Im Fall der mutmaßlich gefälschten Bioäquivalenzstudien des indischen Dienstleisters GVK Biosciences droht die Regierung in Neu-Delhi mit rechtlichen Schritten gegen die Europäische Union. Sollte diese ihre Entscheidung, 700 generische Präparate zu suspendieren, nicht aufheben, werde sich das Land an die Welthandelsorganisation (WTO) wenden.
Im Januar hatte die Europäische Arzneimittelagentur (EMA) entschieden, hunderte Zulassungen auszusetzen, die auf der Grundlage von Bioäquivalenzstudien von GVK erlassen worden waren. Einen Monat zuvor hatten das Bundesinstitut für Arzneimittel und Medizinprodukte (BfArM) sowie die französischen, belgischen und luxemburgischen Behörden den Verkauf entsprechender generischer Präparate gestoppt.

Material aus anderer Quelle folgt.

/-- The ageing monitors (R527, R529). MONITOR_SAMPLE, wherever the control plane runs, counts a sweep, makes every monitor that
gives no sample read 0, leaves one that runs and brings no reading as it was (the model's choice, log 216), shows a valid
reading's sample, a lane eye's in its turn, and outside the floor state gives it to the planner as an input; a standby
management die beyond a wear limit fails its test. FAIL_LIMIT_RESPONSE records a temperature beyond its fail limit once for its
die, and schedules the swap of another monitor's unit, which begins where no swap runs; a sample that is not beyond its fail
limit changes nothing. The tests of spares (R532). SPARE_TEST takes a spare to TESTING, or activates lane 8 of a port, where the
data plane runs; while the floor state holds or a cap limits, the test is deferred. SPARE_TEST_DONE makes the unit a tested
spare or, where the self-test or a monitor beyond a wear limit fails it, a failed one, which is counted; a lane passes on nine
samples of its eye, a firmware slot on its images; a management die that passes stands by, and the standby's continuous test
only keeps the time while it passes. -/
def Obligations.MonitorsAndTests : Prop :=
  (∀ s : State,
    (∀ l, controlRuns s = false → exec (.monitorSample l) s = .next s) ∧
    (∀ l : List MonReading, controlRuns s = true → (∀ r ∈ l, r.number < 1024) →
      ∃ u, exec (.monitorSample l) s = .next (if configurable s then settle (startDue (afterSwap u)) else u) ∧
        reg u (cpBase + 0x100) = reg s (cpBase + 0x100) + 1 ∧ u.mode = s.mode ∧
        (∀ n < 1024, monRuns s n = false → reg u (monOff n) = 0) ∧
        (∀ n < 1024, monRuns s n = true → (∀ r ∈ l, r.number ≠ n) → reg u (monOff n) = reg s (monOff n)) ∧
        (standbyWears s l = false → u.out = s.out ∧ u.mem = s.mem ∧ u.queues = s.queues ∧ u.host = s.host) ∧
        (standbyWears s l = true → u.host.standbyReady = false ∧ dieState u (ordMgmt (1 - s.host.owner % 2)) ≠ .standby) ∧
        (∀ r v, l = [r] → r.value = some v → validReading s r = true → reg u (monOff r.number) = monWord s r v ∧
          (r.number < 144 → Tab.get? u.age.eyeLast r.number = some r.sub.toNat) ∧
          u.age.lowest = (if s.power.floor ∨ monKind r.number = 2 ∨ heldOut s r then s.age.lowest
            else keepLow s.age.lowest (lowKey r.number r.sub) (signed 16 v.toNat)))) ∧
    (∀ n, (monValue s n = none → exec (.failLimitResponse n) s = .next s) ∧
      (∀ v, monValue s n = some v → configurable s = true → n < 1024 →
        (failsAt (monKind n) v = false → exec (.failLimitResponse n) s = .next s) ∧
        (failsAt (monKind n) v = true → monKind n = 2 → monDie n ∈ s.age.hotDies → exec (.failLimitResponse n) s = .next s) ∧
        (failsAt (monKind n) v = true → monKind n = 2 → monDie n ∉ s.age.hotDies → ∃ t, exec (.failLimitResponse n) s = .next t ∧
          t.host.eventSeq = s.host.eventSeq + 1 ∧ t.age = { s.age with hotDies := s.age.hotDies ++ [monDie n] } ∧ t.mode = s.mode) ∧
        (failsAt (monKind n) v = true → monKind n ≠ 2 → ∀ k i, monUnit n (regField s (monOff n) 19 16) = some (k, i) →
          swappable s k i = true → ∃ u, u.out = s.out ∧ u.regs = s.regs ∧ u.mem = s.mem ∧ u.queues = s.queues ∧
            (∃ e ∈ u.age.swapQueue, e.2 = (k, i) ∧ e.1 ≤ swapKey s 0 (marginOf (monKind n) v) k i) ∧
            (s.age.swapQueue = [] → u.age = { s.age with swapQueue := [(swapKey s 0 (marginOf (monKind n) v) k i, k, i)] }) ∧
            exec (.failLimitResponse n) s = .next (settle (nextSwaps (u.age.swapQueue.length + 1) u)) ∧
            (swapRuns s = true → exec (.failLimitResponse n) s = .next (settle u)))))) ∧
  (∀ s : State,
    (∀ k n, (portsRun s = false → exec (.spareTest k n) s = .next s) ∧
      (portsRun s = true → testsWait s = true → exec (.spareTest k n) s =
        .next (if (k, n) ∈ s.age.testsDue then s else { s with age := { s.age with testsDue := s.age.testsDue ++ [(k, n)] } })) ∧
      (portsRun s = true → testsWait s = false → k ≠ .lane → reserved s k n = true → exec (.spareTest k n) s = .next s) ∧
      (portsRun s = true → testsWait s = false → k ≠ .lane → n ∈ unitsOf s k → reserved s k n = false →
        (unitState s k n = .spareTested ∨ unitState s k n = .spareUntested) → ∃ t, exec (.spareTest k n) s = .next t ∧
          unitState t k n = .testing ∧ t.host.eventSeq = s.host.eventSeq + 1 ∧ t.ports = s.ports ∧ t.switch = s.switch ∧
          t.queues = s.queues ∧ t.mode = s.mode) ∧
      (portsRun s = true → k ≠ .lane → k ≠ .fwSlot → n ∈ unitsOf s k → unitState s k n = .testing →
        (s.age.testWorn.contains (k, n) = false → ∃ t, exec (.spareTestDone k n true) s = .next t ∧ (unitRec t k n).testedAt = some s.now ∧
          unitState t k n = (if k = .mgmt then .standby else .spareTested) ∧ t.host.standbyReady = (decide (k = .mgmt) || s.host.standbyReady) ∧
          t.queues = s.queues ∧ t.mode = s.mode) ∧
        (∀ pass, pass = false ∨ s.age.testWorn.contains (k, n) = true → ∃ t, exec (.spareTestDone k n pass) s = .next t ∧
          (unitRec t k n).testedAt = some s.now ∧ unitState t k n = .spareFailed ∧
          regBit t (mgBase + 0x608) 1 = true ∧ t.queues = s.queues ∧ t.mode = s.mode))) ∧
    (∀ n, portsRun s = true → standsBy s .mgmt n = true →
      (exec (.spareTestDone .mgmt n true) s = .next (putUnit s .mgmt n { unitRec s .mgmt n with testedAt := some s.now })) ∧
      (∃ t, exec (.spareTestDone .mgmt n false) s = .next t ∧ unitState t .mgmt n = .spareFailed ∧ (unitRec t .mgmt n).testedAt = some s.now ∧
        t.host.standbyReady = false)) ∧
    (∀ n, portsRun s = true → n < 3 → n ∉ s.age.fwSlotsBad → n ≠ s.sec.bootSlot →
      (slotValid s n = true → exec (.spareTestDone .fwSlot n true) s = .next s) ∧
      (∀ pass, pass = false ∨ slotValid s n = false → ∃ t, exec (.spareTestDone .fwSlot n pass) s = .next t ∧ n ∈ t.age.fwSlotsBad ∧
        t.queues = s.queues)) ∧
    (∀ p, portsRun s = true → (let r := portOf s p
      (testsWait s = false → r.cable = .ready → r.lane8On = false → r.swap = none → r.active.getLsbD 8 = false →
        r.lanesFailed.getLsbD 8 = false → ∃ t, exec (.spareTest .lane p) s = .next t ∧ (portOf t p).lane8On = true ∧
          (portOf t p).lane8Eyes = [] ∧ .sideband p sbLane8On ∈ t.out ∧ t.host.eventSeq = s.host.eventSeq + 1 ∧ t.queues = s.queues) ∧
      (lane8InTest r = true →
        (r.lane8Eyes.length < 9 → exec (.spareTestDone .lane p true) s = .next s) ∧
        (9 ≤ r.lane8Eyes.length → eyesPass r = true → ∃ t, exec (.spareTestDone .lane p true) s = .next t ∧
          (portOf t p).lane8Tested = true ∧ (portOf t p).lane8On = false ∧ (r.present = true → .sideband p sbLane8Off ∈ t.out) ∧
          t.queues = s.queues) ∧
        (∀ pass, pass = false ∨ (9 ≤ r.lane8Eyes.length ∧ eyesPass r = false) → ∃ t, exec (.spareTestDone .lane p pass) s = .next t ∧
          (portOf t p).lane8Tested = false ∧ (portOf t p).lanesFailed.getLsbD 8 = true ∧ t.queues = s.queues)))))
/-- Planned swaps (R533, R534): the next swap of the order brings the spare into service and drains the worn unit; a plane takes the
worn one's position, a reduction die comes with its window closed and unarmed, a block drains. A swap that is not next, and a
spare that may not serve, change nothing. -/
def Obligations.PlannedSwaps : Prop :=
  ∀ (s : State) (worn spare : Nat), worn ≠ spare →
    (isNext s .plane worn = true → mayServe s .plane worn spare = true → ∃ u, exec (.planeSwap worn spare) s = .next (settle u) ∧
      unitState u .plane spare = .active ∧ unitState u .plane worn = .draining ∧ u.age.swap = some (.plane, worn, spare) ∧
      u.age.planeList = s.age.planeList.map (fun x => if x = worn then spare else x) ∧ u.switch = s.switch) ∧
    ((isNext s .plane worn = false ∨ mayServe s .plane worn spare = false) → exec (.planeSwap worn spare) s = .next s) ∧
    (isNext s .reduction worn = true → mayServe s .reduction worn spare = true → ∃ u, exec (.reductionDieSwap worn spare) s = .next (settle u) ∧
      unitState u .reduction spare = .active ∧ unitState u .reduction worn = .draining ∧ u.age.swap = some (.reduction, worn, spare) ∧
      reg u (ariBase spare + 0x500) = 0 ∧ reg u (ariBase spare + 0x414) = 0 ∧ u.claims = s.claims ∧ u.colls = s.colls) ∧
    ((isNext s .reduction worn = false ∨ mayServe s .reduction worn spare = false) → exec (.reductionDieSwap worn spare) s = .next s) ∧
    (∀ b n m, servedBy s b = some n → spareFor s .epb n = some m → isNext s .epb n = true → ∃ u, exec (.endPointBlockSwap b) s = .next (settle u) ∧
      unitState u .epb n = .draining ∧ u.age.swap = some (.epb, n, m) ∧ u.age.serving = s.age.serving ∧ u.cmds = s.cmds) ∧
    (∀ b, servedBy s b = none → exec (.endPointBlockSwap b) s = .next s)

/-- Units that fail (R21, R28, R29, R85, R316, R317, R353, R532, R533, R535, R536): a plane or a block leaves service and a spare
takes its place, or the kind runs degraded; a reduction die takes its requests with it and a spare takes its place; a memory
device takes its share of the harbour with it; an access to a line counts its EDC retries, at most 4; a line read uncorrectably
is poisoned and retired, and one read with a correction twice within 24 hours is retired; a standby that fails is ready no more. -/
def Obligations.UnitFailures : Prop :=
  ∀ s : State,
    (∀ d, portsRun s = true → d < 18 → serves (dieState s (ordPlane d)) = true → s.age.swap = none → swapRuns s = false →
      (∀ n, spareFor s .plane d = some n → ∃ u, exec (.planeFail d) s = .next (settle u) ∧ unitState u .plane d = .failed ∧
        unitState u .plane n = .active ∧ u.age.planeList = insertPlane n (s.age.planeList.filter (fun x => decide (x ≠ d)))) ∧
      (spareFor s .plane d = none → ∃ u, exec (.planeFail d) s = .next (settle u) ∧ unitState u .plane d = .failed ∧
        u.age.degraded.getLsbD (kindCode .plane) = true ∧ u.age.planeList = s.age.planeList.filter (fun x => decide (x ≠ d)))) ∧
    (∀ d, portsRun s = true → serves (dieState s (ordPlane d)) = false → exec (.planeFail d) s = .next s) ∧
    (∀ d, portsRun s = true → ariServes s d = true → exec (.reductionDieFail d) s = .next (settle (failReduction s d)) ∧
      (s.colls = [] → s.groups = [] → s.windows = [] → s.age.swap = none → swapRuns s = false → unitState (failReduction s d) .reduction d = .failed ∧
        (∀ n, spareFor s .reduction d = some n → unitState (failReduction s d) .reduction n = .active) ∧
        ∀ r ∈ (failReduction s d).reqs, r.unit ≠ unitAri d)) ∧
    (∀ n b, portsRun s = true → blockState s n ≠ .absent → blockState s n ≠ .failed → numberOf s n = some b → s.age.swap = none → swapRuns s = false →
      (∀ m, spareFor s .epb n = some m → ∃ u, exec (.endPointBlockFail n) s = .next (settle u) ∧ servedBy u b = some m ∧
        unitState u .epb n = .failed ∧ unitState u .epb m = .active ∧ Tab.get? u.quietUntil b = some (s.now + us 400)) ∧
      (spareFor s .epb n = none → ∃ u, exec (.endPointBlockFail n) s = .next (settle u) ∧ servedBy u b = none ∧
        unitState u .epb n = .failed ∧ (portOf u (2 * b)).cause = caDisabled ∧ u.age.degraded.getLsbD (kindCode .epb) = true)) ∧
    (∀ d, configurable s = true → s.age.devices.getD d 0 ≠ 0 → exec (.memoryDeviceFail d) s = .next (settle (failDevice s d)) ∧
      (s.hb.shards = [] → (failDevice s d).age.devices = s.age.devices.set d 0 ∧
        (failDevice s d).hb.unitsTotal = unitsOfDevices s.variant (devicesIn (failDevice s d)) ∧
        (failDevice s d).age.degraded.getLsbD (kindCode .memory) = true)) ∧
    (∀ line k, portsRun s = true → devicesIn s ≠ 0 →
      (∃ t, exec (.harbourLineRetire line k .clean) s = .next t ∧ t.hb = s.hb ∧ t.out = s.out ∧
        ((reg s (hbBase + 0x11C)).toNat + 4 < 2 ^ 32 → (reg t (hbBase + 0x11C)).toNat = (reg s (hbBase + 0x11C)).toNat + min k 4)) ∧
      (∃ t, exec (.harbourLineRetire line k .uncorrectable) s = .next t ∧ line ∈ t.hb.poisoned ∧ Tab.get? t.hb.retired line = some s.now ∧
        t.hb.shards = s.hb.shards) ∧
      (Tab.get? s.hb.corrected line = none → ∃ t, exec (.harbourLineRetire line k .corrected) s = .next t ∧
        Tab.get? t.hb.corrected line = some s.now ∧ t.hb.retired = s.hb.retired ∧ t.hb.poisoned = s.hb.poisoned) ∧
      (∀ c, Tab.get? s.hb.corrected line = some c → s.now ≤ c + day → ∃ t, exec (.harbourLineRetire line k .corrected) s = .next t ∧
        Tab.get? t.hb.retired line = some s.now ∧ Tab.get? t.hb.corrected line = none ∧ t.hb.poisoned = s.hb.poisoned)) ∧
    (controlRuns s = true → s.host.owner < 2 →
      (dieState s (ordMgmt (1 - s.host.owner)) = .standby → ∃ t, exec .standbyDieFault s = .next t ∧ t.host.standbyReady = false ∧
        dieState t (ordMgmt (1 - s.host.owner)) = .spareFailed ∧ t.host.owner = s.host.owner ∧ t.mode = s.mode) ∧
      (dieState s (ordMgmt (1 - s.host.owner)) ≠ .standby → exec .standbyDieFault s = .next s))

Formal muss die EU-Kommission die EMA-Empfehlung bestätigen. Diese Entscheidung steht bislang aus: Wegen der Anträge einiger Hersteller auf Überprüfung werde die endgültige Stellungnahme der Experten abgewartet. Mit dieser rechnen EMA und Kommission bis Mai.
Reuters zufolge rief die indische Regierung nach einer Beschwerde von GKV noch im vergangenen Jahr eine unabhängige Expertengruppe zusammen, um den Fall zu untersuchen. Dabei seien keine Manipulationen gefunden worden, so GVK-Geschäftsführer Manni Kantipudi gegenüber der Nachrichtenagentur. Entsprechende Beweise, dass die klinischen Studien korrekt verliefen, seien der europäischen und der französischen Behörde übermittelt worden.
Im Februar und März hat laut Reuters eine indische Regierungsdelegation die europäischen Behörden getroffen und gebeten, die Aussetzung der Zulassungen zu überdenken. Geschehe dies nicht, sei man bereit, kommerzielle und rechtliche Schritte zu gehen: So würde man sich an die WTO wenden, sagte Indiens Handelsminister Rajeev Kherp gegenüber der lokalen Tageszeitung Hindu Businessline. „Es gibt einige rechtliche Möglichkeiten, aber wir werden sehen, was bei diesen diplomatischen Gesprächen herauskommt, und dann werden wir und das Handelsministerium entscheiden, was zu tun ist.“
Hintergrund der europaweiten Ruhensanordnung war eine Inspektion des Unternehmens durch die französische Arzneimittelbehörde ANSM. Dabei waren der Behörde zufolge erhebliche Mängel bei der Studiendurchführung und der Datenvalidität festgestellt worden. In allen neun untersuchten Studien sollen Elektrokardiogramme gefälscht worden sein.
Das BfArM hatte bereits Ende vergangenen Jahres insgesamt 176 Zulassungen geprüft, zu denen zwischen 2008 und 2014 Studien bei GVK durchgeführt worden waren. Nachdem anfangs 80 Arzneimittel für nicht verkehrsfähig erklärt wurden, blieben nach erfolgreichen Einlassungen der Hersteller – etwa zu Candesartan/HCT, Irbesartan, Irbesartan/HCT und Venlafaxin von Heumann, Levetiracetam von Hormosan, Esomeprapzol von Mylan dura und Tacpan (Tacrolimus) von Panacea – noch 53 Einträge.
Bei 19 davon haben die Widersprüche der Hersteller bis auf Weiteres aufschiebende Wirkung, das heißt, die Präparate können vertrieben werden. Weitere 19 dürfen nicht in Verkehr gebracht werden, weil das Ruhen der Zulassung rechtskräftig ist. Bei den übrigen haben die Hersteller keinen Widerspruch eingelegt, sodass die Zulassungen ruhen.
Seit dem 12. März ist die BfArM-Liste unverändert. Auch beim europäischen Verfahren haben die betroffenen Hersteller die Möglichkeit, eine „Re-Examination“ zu beantragen.
Die EMA geht wegen der langen Zeit sowie der großen Zahl der beteiligten Mitarbeiter von einem systematischen Ansatz aus und hegt generell Zweifel an der Integrität der Arbeit bei GVK. Hinweise auf Gesundheitsgefahren gebe es aber nicht, so die EMA. Die Bundesregierung geht davon aus, dass es sich bei GVK um einen „seltenen Einzelfall“ handelt.